Beberapa gurunya­ menganjurkan untuk pergi ke Syam (Suriah). Ia tinggal di Suriah dalam waktu yang cukup lama dan tidak pernah kembali lagi ke Khurasan sampai akhir hayatnya. Syam, menurut pengakuannya,­ me­rupakan tempat yang menyenangkan bagi kehidupannya­ dan tempat yang sesuai dengan tuntunan agamanya. Ibnu Adham pernah menziarahi negeri lain, seperti Mesir (Iskandariyah), Yordania, Irak (Basrah), dan Arab Saudi (Mekah).

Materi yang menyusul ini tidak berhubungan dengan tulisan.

-- ==== Sys2Proof/Laws/PerInstr.lean ====
section
/-! SUPPORT. Per-instruction laws, one lemma per constructor of Instr. -/

/-- The encoded word is selected by the opcode table's row of that mnemonic (30_encoding.md R72). -/
def Sys2Proof.Laws.EncodesToItsRow.Statement (i : Sys2Proof.Instr) : Prop :=
  ∃ r ∈ Sys2Proof.opcodeTable, r.mnemonic = i.mnemonic ∧ r.selects (Sys2Proof.encode i) = true

namespace Sys2Proof.Laws.EncodesToItsRow

theorem setup : Statement .setup := ⟨⟨"SETUP", 0x70000, 0x00000⟩, by simp [opcodeTable], rfl, by decide⟩

theorem start : Statement .start := ⟨⟨"START", 0x70000, 0x10000⟩, by simp [opcodeTable], rfl, by decide⟩

theorem stop : Statement .stop := ⟨⟨"STOP", 0x70000, 0x20000⟩, by simp [opcodeTable], rfl, by decide⟩

theorem sendb (a : Byte) : Statement (.sendb a) := by
  refine ⟨⟨"SENDB", 0x70000, 0x30000⟩, by simp [opcodeTable], rfl, ?_⟩
  revert a
  decide

theorem cmd (a : Byte) : Statement (.cmd a) := by
  refine ⟨⟨"CMD", 0x70000, 0x40000⟩, by simp [opcodeTable], rfl, ?_⟩
  revert a
  decide

/-- The mask keeps the three opcode bits whatever stands in the operand fields. -/
theorem mask_of_fields (op : BitVec 3) (a b : Byte) :
    (op ++ a ++ b : CommandWord) &&& 0x70000 = op ++ (0 : Byte) ++ (0 : Byte) := by
  ext i hi
  have h : ∀ j < 19, (0x70000 : CommandWord).getLsbD j = decide (16 ≤ j) := by decide
  simp only [BitVec.getElem_and, BitVec.getElem_append]
  have hj := h i hi
  rw [BitVec.getLsbD_eq_getElem hi] at hj
  rw [hj]
  by_cases h8 : i < 8
  · simp [h8]; omega
  · by_cases h16 : i < 16
    · have : i - 8 < 8 := by omega
      simp [h8, this]; omega
    · have : ¬ i - 8 < 8 := by omega
      simp [h8, this]; omega

theorem wrat (a b : Byte) : Statement (.wrat a b) := by
  refine ⟨⟨"WRAT", 0x70000, 0x50000⟩, by simp [opcodeTable], rfl, ?_⟩
  simp only [OpcodeRow.selects, encode, Instr.opcode, Instr.aOperand, Instr.bOperand, mask_of_fields]
  decide

theorem reserved6 : Statement .reserved6 := ⟨⟨"RESERVED6", 0x70000, 0x60000⟩, by simp [opcodeTable], rfl, by decide⟩

theorem reserved7 : Statement .reserved7 := ⟨⟨"RESERVED7", 0x70000, 0x70000⟩, by simp [opcodeTable], rfl, by decide⟩

end Sys2Proof.Laws.EncodesToItsRow
end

Sekitar 744, ketika Irak berada di bawah pemerintahan Sultan Ibrahim, salah seorang khalifah­ dari Bani Umayah, Ibnu Adham, pergi menuju­ Mekah untuk menunaikan ibadah haji. Dalam perjalanan menuju Mekah, ia singgah di Kufah dan berkenalan dengan seorang wanita bernama Salihah yang kemudian dikawininya. Tidak lama kemudian ia meninggalkannya dan melanjutkan perjalanannya menuju Mekah.

Awal mula kesufian Ibnu Adham mempunyai kisah tersendiri yang berbeda dengan awal kesufian para sufi lainnya. Perjalanan kesufiannya,­ menurut Goldziher, seorang orientalis, mirip dengan kejadi­an yang dialami Sidharta Gautama (Buddha) dalam­ memulai kezuhudannya. Dalam cerita itu disebutkan­ bahwa Ibnu Adham adalah seorang yang senang berburu. Ketika itu ia termasuk salah seorang­ amir (pemimpin) Balkh (Khurasan).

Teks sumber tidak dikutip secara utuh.